IEEE Access (Jan 2024)
Jointly Optimized Placement of Application VM and VNF in NFV Based Data Center
Abstract
In data centers, applications are typically deployed in a distributed manner across servers via Virtual Machines (VMs). In order to enhance the application security and performance, the data flows between VMs often traverse a particular set of middleboxes (such as Firewall, NAT, etc.) in a predefined sequence. One of the key challenges that data centers have been facing is how to efficiently place VMs to ensure the application performance and improve the resource efficiency of data centers. On the other hand, Network Function Virtualization (NFV) decouples middlebox function (also called network function) software from specified appliances, and deploys it onto general shared servers by virtualization technology.

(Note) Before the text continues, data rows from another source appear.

/-- RECORD_ACCEPT (R291, R297 to R301). -/
def execRecordAccept (msg : Nat) (s : State) : Out :=
  match (s.recs.find? fun m => m.id = msg).bind fun m => m.core?.map fun c => (m, c) with
  | none => .refused (.notEnabled "RECORD_ACCEPT")
  | some (m, core) =>
    let r := m.record.bits
    let part := m.record.part
    if recBlocked s m core then .refused (.notEnabled "RECORD_ACCEPT")
    else match (s.part part).bindings.find? fun b => b.stream = recStream r with
    | none => .next (recordDone s m 2)
    | some b =>
      match s.launch? b.launch, s.win? b.launch, s.dormer? core b.launch with
      | some l, some w, some d =>
        if faultFull s core part b then holdRec s m core false
        else if recControl r then
          let d1 := d.acceptControl w r
          if d1.overfull then holdRec s m core true
          else .next (recordDone (s.modDormer core l.seq fun _ _ => d1) m 0)
        else
          let reason := lateReason l w d r
          if reason ≠ 0 then .next (recordDone (faultRecord s core part b l w d reason r) m 1)
          else if d.slates.any fun x => x.sk = recId r && x.spilled then fetchRec s m core l d
          else
            let a := d.acceptData w (spillRoom s l w) r
            if a.waits || a.d.overfull then holdRec s m core true
            else
              let s1 := (s.modDormer core l.seq fun _ _ => a.d).settleSpills core l.seq
              if a.bad then .next (recordDone (faultRecord s1 core part b l w d 4 r) m 1)
              else .next (recordDone s1 m 0)
      | _, _, _ => .next (recordDone s m 2)

/-- The keys of the records that wait for fetches at a core, the first of them first, up to those of some key: a slate of
that key that is fetched back takes the slot of no slate that they wait for, so that the first record of all is served in the
end (R301; DESIGN CHOICE log 54). -/
def keptKeys (s : State) (core : Nat) (k : BitVec 16 × Word) : List (BitVec 16 × Word) :=
  let ks := (s.recs.filter fun x => x.phase = .fetch core).map fun x => recId x.record.bits
  ks.takeWhile (fun x => x ≠ k) ++ ks.filter fun x => x = k

/-- SLATE_FETCH_COMPLETE (R301): a slate that a record, an item of its own or a merge waits for returns to a slot, for which a
dormant one may be spilled. -/
def execSlateFetchComplete (core launch slate : Nat) (s : State) : Out :=
  match s.launch? launch, s.win? launch, s.dormer? core launch with
  | some l, some w, some d =>
    match d.slate? slate with
    | none => .refused (.notEnabled "SLATE_FETCH_COMPLETE")
    | some x =>
      if !x.spilled || (!x.fetching && x.items.isEmpty && !x.gone) then .refused (.notEnabled "SLATE_FETCH_COMPLETE")
      else match d.makeSlot w (spillRoom s l w + 1) (keptKeys s core x.sk) with
      | .at d1 _ b =>
        .next ((s.modDormer core launch fun _ _ => d1.modSlate slate fun x =>
          { x with spilled := false, fetching := false, bank := some b, place := none }).settleSpills core launch)
      | _ => .refused (.notEnabled "SLATE_FETCH_COMPLETE")
  | _, _, _ => .refused (.notEnabled "SLATE_FETCH_COMPLETE")

/-! ### Wakes (R51, R296, R299 to R303, R323, R325) -/

/-- What a lane of a new wake group starts with. -/
structure LaneStart where
  stream : BitVec 16
  lane : WakeLane
  frame : List Word
  partner : List Word
  record : BitVec 512

/-- What `WINFO` reports of a slate. -/
def Slate.info (x : Slate) : SlateInfo := ⟨BitVec.ofInt 64 x.start, BitVec.ofInt 64 x.stop, x.key, x.count, x.flags⟩

/-- A lane with a slate. -/
def slateLane (x : Slate) (partner : Option Slate) (infoP : Option SlateInfo) (r : BitVec 512) : LaneStart where
  stream := x.stream
  lane := ⟨some x.id, partner.map Slate.id, !x.backed, false, if x.backed then some x.info else none,
    match partner with | some y => some y.info | none => infoP⟩
  frame := x.frame
  partner := (partner.map Slate.frame).getD []
  record := r

/-- A lane without a slate. -/
def plainLane (stream : BitVec 16) (infoP : Option SlateInfo) (r : BitVec 512) : LaneStart :=
  ⟨stream, ⟨none, none, false, false, none, infoP⟩, [], [], r⟩

/-- The registers at the start of a wake (R51). -/
def wakeRegs (xs : List LaneStart) : List (List Word) :=
  ((List.range 24).map fun i => xs.map fun x => getAt 0 x.frame i)
    ++ ((List.range 24).map fun i => xs.map fun x => getAt 0 x.partner i)
    ++ (List.range 16).map fun i => xs.map fun x => x.record.extractLsb' (32 * i) 32

/-- A wake or node group joins the crew of its core (R323); none while it finds no place, and none on a fenced core, on which
nothing more is placed (R266). One that joins a crew which a handler holds, or which the debug node has stopped, runs at
once (DESIGN CHOICE log 52: R250 and R263 do not say). -/
def startWake (s : State) (l : Launch) (core : Nat) (kind : WakeKind) (entry : Nat) (xs : List LaneStart) :
    Option (Nat × State) :=
  match (if (s.core core).fenced then none else l.places.find? fun p => p.2.1 = core) with
  | none => none
  | some (index, _, slot) =>
    match s.crew? core slot, l.block.roles with
    | some k, r :: _ =>
      match (List.range 16).find? fun i => (getAt none k.groups i).isNone, pickLaneset (s.core core).use r.budget with
      | some i, some lane =>
        let m : Mask := maskOf fun n => n < xs.length
        let g0 := startGroup l index i lane { r with offset := entry } 16
        let g : Group :=
          { g0 with
            regs := { g0.regs with v := wakeRegs xs, act := m, xm := ~~~ m }
            since := s.gt, wake := some (kind, xs.map LaneStart.lane)
            stream := match xs with | x :: _ => x.stream | [] => 0 }
        let s1 := s.setGroup ⟨core, slot, i⟩ (some g)
        let bad := (lanes.filter fun n => (g.lane n).unbacked)
        some (i, match bad with
          | [] => s1
          | n :: _ => takeTrapAt s1 ⟨core, slot, i⟩ 0x39 (BitVec.ofNat 32 entry) (BitVec.ofNat 32 (n + 256 * bad.length)))
      | _, _ => none
    | _, _ => none

/-- A slate whose head item can start (R299, R301). -/
def Slate.startable (x : Slate) : Bool := !x.out && !x.spilled && !x.gone

/-- A slate checked out for its head item. -/
def Slate.checkOut (close : Bool) (x : Slate) : Slate := { x with out := true, shut := close, items := x.items.drop 1 }

/-- The slates among some checked out. -/
def Dormer.checkOut (d : Dormer) (close : Bool) (ids : List Nat) : Dormer :=
  { d with slates := d.slates.map fun x => if ids.contains x.id then x.checkOut close else x }

/-- The first of some wakes, and those after it of the same stream: a wake group serves one stream (R308, DEDUCED log 54). -/
def sameStream {α : Type} (stream : α → BitVec 16) : List α → List α
  | [] => []
  | x :: xs => x :: xs.filter fun y => stream y = stream x

/-- The open or late wakes that start: the lanes, and the Dormer after. -/
def readyWakes (d : Dormer) (kind : WakeKind) (n : Nat) : List LaneStart × Dormer :=
  let of (i : WakeItem) : BitVec 16 := (recId i.record).1
  let all := sameStream of (d.ready.filter fun i => i.kind = kind)
  let rest := d.ready.filter fun i => i.kind ≠ kind || !(all.any fun y => of y = of i)
  let lane (i : WakeItem) : LaneStart := match i.slate.bind d.slate? with
    | some x => slateLane x none none i.record
    | none => plainLane (of i) none i.record
  ((all.take n).map lane, { d with ready := rest ++ all.drop n })

/-- The resume wakes that start. -/
def resumeWakes (d : Dormer) (n : Nat) : List LaneStart × Dormer :=
  let mine := (sameStream (fun y => y.1.stream) (d.slates.filterMap fun x => match x.startable, x.items with
    | true, .resume r :: _ => some (x, r)
    | _, _ => none)).take n
  (mine.map fun x => slateLane x.1 none none x.2, d.checkOut false (mine.map fun x => x.1.id))

/-- The merge wakes that start: both slates are checked in (R300). -/
def mergeWakes (d : Dormer) (n : Nat) : List LaneStart × Dormer :=
  let mine := (sameStream (fun y => y.1.stream) (d.slates.filterMap fun x => match x.startable, x.items with
    | true, .merge p :: _ =>
      match d.slate? p with
      | some y => if y.out || y.spilled then none else some (x, some y)
      | none => some (x, none)
    | _, _ => none)).take n
  (mine.map fun x => slateLane x.1 x.2 none 0, d.checkOut false (mine.map fun x => x.1.id))

/-- The close wakes that start, but for kind 2. -/
def closeWakes (d : Dormer) (n : Nat) : List LaneStart × Dormer :=
  let mine := (sameStream Slate.stream
    ((closeOrder d.slates).filter fun x => x.startable && x.items.head? = some (.close none))).take n
  (mine.map fun x => slateLane x none none 0, d.checkOut true (mine.map Slate.id))

/-- The close of a kind-2 window that can start: every pane that waits for it is checked in with it at its head. -/
def readyWindow (d : Dormer) : Option ((BitVec 16 × Word) × Int) :=
  (d.closing.find? fun c => c.2.2.isNone && d.slates.all fun x =>
    !(x.waitsFor c.1 c.2.1) || (x.startable && x.items.head? = some (.close (some c.2.1)))).map fun c => (c.1, c.2.1)

/-- The lanes of a kind-2 close: pane j + i in lane i (R296), and the window for `WINFO.P` (R308). -/
def windowWakes (w : WinDesc) (d : Dormer) (k : BitVec 16 × Word) (j : Int) : List LaneStart × Dormer :=
  let mine := d.slates.filter fun x => x.waitsFor k j
  let info : SlateInfo :=
    { start := BitVec.ofInt 64 (j * w.slide), stop := BitVec.ofInt 64 (j * w.slide + w.size), key := k.2
      count := BitVec.ofNat 32 (min 0xFFFFFFFF ((mine.map fun x => x.count.toNat).sum)), flags := 0 }
  let lane (i : Nat) : LaneStart := match mine.find? fun x => x.start = (j + i) * w.slide with
    | some x => slateLane x none (some info) 0
    | none => plainLane k.1 (some info) 0
  ((List.range w.panes).map lane, d.checkOut true (mine.map Slate.id))

/-- The lanes of a wake of an entry point, and the Dormer once they have started. -/
def gatherWakes (w : WinDesc) (d : Dormer) (entry n : Nat) : WakeKind × Nat × List LaneStart × Dormer :=
  match entry with
  | 0 => (.open, w.openE, readyWakes d .open n)
  | 1 => (.resume, w.resumeE, resumeWakes d n)
  | 2 => (.merge, w.mergeE, mergeWakes d n)
  | 3 =>
    if w.kind = 2 then
      match readyWindow d with
      | some (k, j) => (.close, w.closeE, windowWakes w d k j)
      | none => (.close, w.closeE, [], d)
    else (.close, w.closeE, closeWakes d n)
  | _ => (.late, w.lateE, readyWakes d .late n)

It has been being regarded as a promising technology to overcome high Capital Expenditures (CAPEX) and Operational Expenditures (OPEX) on the middlebox deployment and maintenance. In NFV, the VM deployed with network function software is called VNF (Virtualized Network Function). When NFV technology is applied in data centers, the locations of VNFs affect the resource efficiency of the data centers as well. To distinguish the VMs hosting the VNFs, the VMs hosting the application business are called Application VMs (AppVMs). As the endpoints of the data flows, the locations of the AppVMs determine the successful deployment of the required VNFs between the AppVMs to a large extent. Therefore, in NFV enabled data centers, it is necessary to study the joint optimization of the AppVM and VNF placement. However, almost all existing studies have ignored it. This paper is the first to deal with the problem of the joint optimization problem of AppVM and VNF placement. Firstly, we model the problem of the joint optimization problem of AppVM and VNF placement as a binary integer linear programming model. Next, due to the NP hard characteristic, we propose two joint optimization methods of AppVM and VNF placement. Finally, through a large number of experiments, compared with the algorithms that deal with the AppVM and VNF placement separately, the advantages of the proposed joint optimization methods in improving the request acceptance rate are verified.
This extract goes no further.